Every line below between the one holding "theorem sameBut_setV (k" and the one holding "pc => exact absurd h hit", inclusive, should be copied exactly, and no other line.

---- Extracted records

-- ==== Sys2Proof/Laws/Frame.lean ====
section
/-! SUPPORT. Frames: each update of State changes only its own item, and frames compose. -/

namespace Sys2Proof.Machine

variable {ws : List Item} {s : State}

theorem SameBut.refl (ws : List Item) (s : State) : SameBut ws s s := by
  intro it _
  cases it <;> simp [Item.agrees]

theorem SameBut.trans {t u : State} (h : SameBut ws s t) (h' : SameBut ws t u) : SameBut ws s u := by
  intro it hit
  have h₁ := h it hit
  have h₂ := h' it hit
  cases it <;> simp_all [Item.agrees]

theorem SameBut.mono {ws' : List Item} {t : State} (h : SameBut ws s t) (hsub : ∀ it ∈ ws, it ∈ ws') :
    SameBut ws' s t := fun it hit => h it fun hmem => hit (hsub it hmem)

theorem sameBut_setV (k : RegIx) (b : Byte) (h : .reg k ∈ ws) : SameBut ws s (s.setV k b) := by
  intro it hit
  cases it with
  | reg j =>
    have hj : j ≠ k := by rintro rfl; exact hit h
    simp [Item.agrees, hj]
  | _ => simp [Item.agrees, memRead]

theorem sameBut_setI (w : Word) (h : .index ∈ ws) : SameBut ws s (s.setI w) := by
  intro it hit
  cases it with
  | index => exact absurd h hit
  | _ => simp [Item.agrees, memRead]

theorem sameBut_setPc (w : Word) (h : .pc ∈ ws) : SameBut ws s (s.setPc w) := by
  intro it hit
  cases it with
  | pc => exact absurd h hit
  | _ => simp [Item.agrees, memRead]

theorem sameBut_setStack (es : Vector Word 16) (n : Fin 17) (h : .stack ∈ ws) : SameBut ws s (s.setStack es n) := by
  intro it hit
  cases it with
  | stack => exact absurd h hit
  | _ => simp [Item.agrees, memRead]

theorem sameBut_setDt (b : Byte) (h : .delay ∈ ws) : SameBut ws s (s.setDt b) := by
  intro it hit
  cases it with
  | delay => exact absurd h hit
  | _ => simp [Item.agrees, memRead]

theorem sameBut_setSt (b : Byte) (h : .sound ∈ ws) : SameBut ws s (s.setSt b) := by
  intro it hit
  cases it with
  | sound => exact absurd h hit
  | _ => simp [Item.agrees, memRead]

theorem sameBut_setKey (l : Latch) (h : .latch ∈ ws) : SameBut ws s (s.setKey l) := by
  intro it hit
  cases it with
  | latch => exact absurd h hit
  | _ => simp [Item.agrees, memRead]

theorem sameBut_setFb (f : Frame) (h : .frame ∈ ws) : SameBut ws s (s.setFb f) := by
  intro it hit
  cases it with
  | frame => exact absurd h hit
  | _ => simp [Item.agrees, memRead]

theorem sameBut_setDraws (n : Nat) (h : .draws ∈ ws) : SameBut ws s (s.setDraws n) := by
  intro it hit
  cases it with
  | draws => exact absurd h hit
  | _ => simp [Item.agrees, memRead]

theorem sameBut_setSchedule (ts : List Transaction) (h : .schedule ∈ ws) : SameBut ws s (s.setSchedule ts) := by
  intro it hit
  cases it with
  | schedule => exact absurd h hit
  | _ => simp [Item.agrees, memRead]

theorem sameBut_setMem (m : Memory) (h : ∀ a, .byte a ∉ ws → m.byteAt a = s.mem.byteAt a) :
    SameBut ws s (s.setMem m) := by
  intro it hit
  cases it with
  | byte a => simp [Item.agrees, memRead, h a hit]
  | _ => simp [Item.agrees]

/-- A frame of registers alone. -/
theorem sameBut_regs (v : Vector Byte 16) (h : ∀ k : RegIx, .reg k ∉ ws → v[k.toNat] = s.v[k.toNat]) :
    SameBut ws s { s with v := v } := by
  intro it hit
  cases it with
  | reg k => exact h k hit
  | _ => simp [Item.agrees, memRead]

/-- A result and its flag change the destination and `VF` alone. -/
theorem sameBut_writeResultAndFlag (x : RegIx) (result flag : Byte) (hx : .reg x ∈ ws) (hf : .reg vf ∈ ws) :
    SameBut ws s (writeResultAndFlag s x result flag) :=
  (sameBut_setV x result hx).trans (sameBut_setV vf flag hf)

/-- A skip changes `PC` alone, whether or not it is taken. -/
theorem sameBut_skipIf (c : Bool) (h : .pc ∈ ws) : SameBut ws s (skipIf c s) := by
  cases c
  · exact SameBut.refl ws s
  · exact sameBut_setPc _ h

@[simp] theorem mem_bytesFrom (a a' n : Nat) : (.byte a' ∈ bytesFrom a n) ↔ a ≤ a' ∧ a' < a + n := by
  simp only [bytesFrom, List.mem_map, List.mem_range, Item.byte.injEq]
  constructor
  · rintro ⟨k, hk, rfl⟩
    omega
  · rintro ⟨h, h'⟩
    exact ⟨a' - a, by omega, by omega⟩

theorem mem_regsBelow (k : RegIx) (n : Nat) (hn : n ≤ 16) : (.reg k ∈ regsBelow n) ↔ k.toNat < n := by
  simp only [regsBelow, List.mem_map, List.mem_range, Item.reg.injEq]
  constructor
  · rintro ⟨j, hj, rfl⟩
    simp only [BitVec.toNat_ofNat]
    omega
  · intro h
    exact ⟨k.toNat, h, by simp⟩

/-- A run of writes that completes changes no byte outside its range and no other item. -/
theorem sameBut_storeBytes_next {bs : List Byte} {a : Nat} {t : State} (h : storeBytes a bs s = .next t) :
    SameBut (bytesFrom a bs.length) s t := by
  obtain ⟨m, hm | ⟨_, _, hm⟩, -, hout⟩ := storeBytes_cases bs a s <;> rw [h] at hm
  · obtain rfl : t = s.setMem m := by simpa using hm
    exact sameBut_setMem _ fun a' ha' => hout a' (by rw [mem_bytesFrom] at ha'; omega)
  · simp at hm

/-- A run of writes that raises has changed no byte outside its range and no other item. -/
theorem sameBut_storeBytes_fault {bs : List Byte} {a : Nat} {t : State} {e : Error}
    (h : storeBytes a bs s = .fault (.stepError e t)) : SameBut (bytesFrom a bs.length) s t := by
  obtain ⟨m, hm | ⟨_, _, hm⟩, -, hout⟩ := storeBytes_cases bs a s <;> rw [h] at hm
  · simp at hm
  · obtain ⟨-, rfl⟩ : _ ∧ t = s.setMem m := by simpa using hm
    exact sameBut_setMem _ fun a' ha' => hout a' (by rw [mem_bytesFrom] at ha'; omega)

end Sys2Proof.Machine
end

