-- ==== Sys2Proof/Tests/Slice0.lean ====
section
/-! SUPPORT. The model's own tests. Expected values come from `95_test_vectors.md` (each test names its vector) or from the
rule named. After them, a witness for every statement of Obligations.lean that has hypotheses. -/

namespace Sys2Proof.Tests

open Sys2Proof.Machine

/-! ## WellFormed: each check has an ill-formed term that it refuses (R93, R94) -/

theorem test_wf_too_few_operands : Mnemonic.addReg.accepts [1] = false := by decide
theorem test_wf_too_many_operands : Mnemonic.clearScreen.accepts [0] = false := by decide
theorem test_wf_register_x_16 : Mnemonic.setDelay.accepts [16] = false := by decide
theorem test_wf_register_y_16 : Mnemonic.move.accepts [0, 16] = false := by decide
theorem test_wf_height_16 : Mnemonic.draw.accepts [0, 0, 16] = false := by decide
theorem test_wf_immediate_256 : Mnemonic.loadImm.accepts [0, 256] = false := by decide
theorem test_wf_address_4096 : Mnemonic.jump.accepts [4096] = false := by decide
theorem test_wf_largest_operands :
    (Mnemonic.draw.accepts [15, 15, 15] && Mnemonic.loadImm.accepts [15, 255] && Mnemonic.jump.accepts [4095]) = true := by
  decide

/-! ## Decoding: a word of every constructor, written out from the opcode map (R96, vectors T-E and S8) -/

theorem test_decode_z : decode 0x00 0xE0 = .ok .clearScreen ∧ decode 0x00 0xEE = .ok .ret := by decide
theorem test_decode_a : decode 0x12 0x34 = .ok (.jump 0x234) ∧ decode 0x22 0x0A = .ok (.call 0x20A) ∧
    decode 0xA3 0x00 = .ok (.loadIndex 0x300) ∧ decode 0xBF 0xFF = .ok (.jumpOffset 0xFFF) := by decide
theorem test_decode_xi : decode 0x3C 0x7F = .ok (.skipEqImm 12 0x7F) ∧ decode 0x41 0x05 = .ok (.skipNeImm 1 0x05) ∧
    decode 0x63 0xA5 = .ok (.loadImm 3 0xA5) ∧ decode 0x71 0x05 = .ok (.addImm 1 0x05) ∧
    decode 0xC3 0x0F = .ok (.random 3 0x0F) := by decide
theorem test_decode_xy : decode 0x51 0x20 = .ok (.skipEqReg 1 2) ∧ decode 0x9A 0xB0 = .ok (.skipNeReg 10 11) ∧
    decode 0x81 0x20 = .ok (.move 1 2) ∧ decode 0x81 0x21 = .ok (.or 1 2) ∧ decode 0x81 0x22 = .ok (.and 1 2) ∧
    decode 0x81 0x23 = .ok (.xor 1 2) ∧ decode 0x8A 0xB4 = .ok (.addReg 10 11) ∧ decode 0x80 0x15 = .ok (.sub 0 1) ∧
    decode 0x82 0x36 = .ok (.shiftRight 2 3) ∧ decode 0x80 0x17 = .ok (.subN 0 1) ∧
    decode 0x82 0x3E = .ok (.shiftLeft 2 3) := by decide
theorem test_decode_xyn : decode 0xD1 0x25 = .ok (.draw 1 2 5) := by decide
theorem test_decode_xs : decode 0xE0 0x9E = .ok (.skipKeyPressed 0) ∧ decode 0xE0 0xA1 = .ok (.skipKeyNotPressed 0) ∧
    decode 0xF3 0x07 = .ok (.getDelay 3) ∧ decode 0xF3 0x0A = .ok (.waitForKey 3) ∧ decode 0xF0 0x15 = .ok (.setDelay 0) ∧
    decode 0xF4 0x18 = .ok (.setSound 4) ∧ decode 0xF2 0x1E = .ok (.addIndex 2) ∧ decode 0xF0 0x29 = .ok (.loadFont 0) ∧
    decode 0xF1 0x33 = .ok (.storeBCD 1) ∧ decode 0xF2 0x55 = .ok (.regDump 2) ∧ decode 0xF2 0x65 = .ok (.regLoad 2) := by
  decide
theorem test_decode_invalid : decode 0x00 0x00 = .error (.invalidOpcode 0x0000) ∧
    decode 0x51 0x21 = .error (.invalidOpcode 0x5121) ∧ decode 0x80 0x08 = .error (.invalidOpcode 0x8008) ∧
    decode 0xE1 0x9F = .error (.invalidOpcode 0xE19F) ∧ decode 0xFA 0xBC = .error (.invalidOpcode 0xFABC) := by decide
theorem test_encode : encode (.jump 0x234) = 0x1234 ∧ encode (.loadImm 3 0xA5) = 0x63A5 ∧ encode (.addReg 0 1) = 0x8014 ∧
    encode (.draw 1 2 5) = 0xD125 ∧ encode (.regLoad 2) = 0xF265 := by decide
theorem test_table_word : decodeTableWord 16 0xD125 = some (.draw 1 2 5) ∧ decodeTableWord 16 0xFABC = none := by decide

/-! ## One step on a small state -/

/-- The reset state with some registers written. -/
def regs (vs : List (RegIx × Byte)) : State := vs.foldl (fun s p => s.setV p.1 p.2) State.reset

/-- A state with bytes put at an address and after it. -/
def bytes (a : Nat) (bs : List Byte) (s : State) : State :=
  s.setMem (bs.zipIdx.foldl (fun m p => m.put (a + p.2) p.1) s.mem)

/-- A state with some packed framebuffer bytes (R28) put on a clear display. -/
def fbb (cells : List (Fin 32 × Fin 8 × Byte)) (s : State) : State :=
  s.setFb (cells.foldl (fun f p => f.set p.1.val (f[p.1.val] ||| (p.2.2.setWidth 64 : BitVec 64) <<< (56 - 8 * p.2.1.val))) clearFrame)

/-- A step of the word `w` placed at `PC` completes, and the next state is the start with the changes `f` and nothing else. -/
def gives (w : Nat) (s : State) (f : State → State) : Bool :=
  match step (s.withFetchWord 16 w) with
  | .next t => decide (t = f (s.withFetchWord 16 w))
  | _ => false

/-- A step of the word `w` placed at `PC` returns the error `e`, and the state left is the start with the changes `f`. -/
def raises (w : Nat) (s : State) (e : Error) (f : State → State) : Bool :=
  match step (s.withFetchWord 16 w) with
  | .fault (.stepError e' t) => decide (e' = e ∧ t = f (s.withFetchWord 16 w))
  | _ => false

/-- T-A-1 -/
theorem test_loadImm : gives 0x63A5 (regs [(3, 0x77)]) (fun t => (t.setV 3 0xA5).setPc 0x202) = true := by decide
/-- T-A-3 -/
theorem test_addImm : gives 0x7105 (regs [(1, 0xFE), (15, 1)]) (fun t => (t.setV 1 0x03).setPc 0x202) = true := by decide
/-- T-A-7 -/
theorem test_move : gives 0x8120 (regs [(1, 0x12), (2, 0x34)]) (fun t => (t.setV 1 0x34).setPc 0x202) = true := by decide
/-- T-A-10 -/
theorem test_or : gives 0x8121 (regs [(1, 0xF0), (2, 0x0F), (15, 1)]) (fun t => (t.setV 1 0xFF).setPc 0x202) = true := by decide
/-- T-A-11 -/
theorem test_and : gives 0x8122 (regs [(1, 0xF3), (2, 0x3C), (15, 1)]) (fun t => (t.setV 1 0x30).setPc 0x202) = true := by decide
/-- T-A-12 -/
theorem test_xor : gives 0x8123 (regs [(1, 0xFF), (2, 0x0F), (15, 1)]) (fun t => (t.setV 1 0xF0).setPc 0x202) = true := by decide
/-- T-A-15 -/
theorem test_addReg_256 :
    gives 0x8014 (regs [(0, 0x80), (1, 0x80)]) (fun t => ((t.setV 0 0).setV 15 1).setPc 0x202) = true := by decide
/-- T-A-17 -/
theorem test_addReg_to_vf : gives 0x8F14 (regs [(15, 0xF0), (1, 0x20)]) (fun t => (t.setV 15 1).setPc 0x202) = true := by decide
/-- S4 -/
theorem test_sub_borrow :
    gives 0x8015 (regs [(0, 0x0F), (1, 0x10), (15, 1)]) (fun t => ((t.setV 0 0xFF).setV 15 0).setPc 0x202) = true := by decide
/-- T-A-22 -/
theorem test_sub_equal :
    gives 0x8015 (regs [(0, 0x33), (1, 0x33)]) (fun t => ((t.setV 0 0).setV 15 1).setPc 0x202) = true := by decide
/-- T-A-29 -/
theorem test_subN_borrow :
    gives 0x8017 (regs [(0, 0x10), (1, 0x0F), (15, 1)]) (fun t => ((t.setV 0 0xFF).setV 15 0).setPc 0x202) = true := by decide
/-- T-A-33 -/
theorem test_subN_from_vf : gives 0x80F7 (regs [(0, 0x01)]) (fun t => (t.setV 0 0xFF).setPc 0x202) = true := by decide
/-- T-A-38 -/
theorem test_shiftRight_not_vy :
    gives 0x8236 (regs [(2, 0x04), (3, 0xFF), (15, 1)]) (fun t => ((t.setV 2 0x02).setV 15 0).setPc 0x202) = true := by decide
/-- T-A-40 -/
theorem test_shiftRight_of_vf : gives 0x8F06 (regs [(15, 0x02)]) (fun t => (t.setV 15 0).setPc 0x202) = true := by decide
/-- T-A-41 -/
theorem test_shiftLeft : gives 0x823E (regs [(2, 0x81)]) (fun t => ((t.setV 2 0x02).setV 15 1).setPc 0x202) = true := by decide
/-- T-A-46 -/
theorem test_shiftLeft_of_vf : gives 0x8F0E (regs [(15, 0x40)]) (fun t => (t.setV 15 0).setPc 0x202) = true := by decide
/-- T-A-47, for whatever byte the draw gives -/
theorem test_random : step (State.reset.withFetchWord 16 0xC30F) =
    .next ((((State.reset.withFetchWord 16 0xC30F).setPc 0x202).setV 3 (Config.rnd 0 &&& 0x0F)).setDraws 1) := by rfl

--------

Completed task:
theorem sameBut_setV (k : RegIx) (b : Byte) (h : .reg k ∈ ws) : SameBut ws s (s.setV k b) := by
  intro it hit
  cases it with
  | reg j =>
    have hj : j ≠ k := by rintro rfl; exact hit h
    simp [Item.agrees, hj]
  | _ => simp [Item.agrees, memRead]

theorem sameBut_setI (w : Word) (h : .index ∈ ws) : SameBut ws s (s.setI w) := by
  intro it hit
  cases it with
  | index => exact absurd h hit
  | _ => simp [Item.agrees, memRead]

theorem sameBut_setPc (w : Word) (h : .pc ∈ ws) : SameBut ws s (s.setPc w) := by
  intro it hit
  cases it with
  | pc => exact absurd h hit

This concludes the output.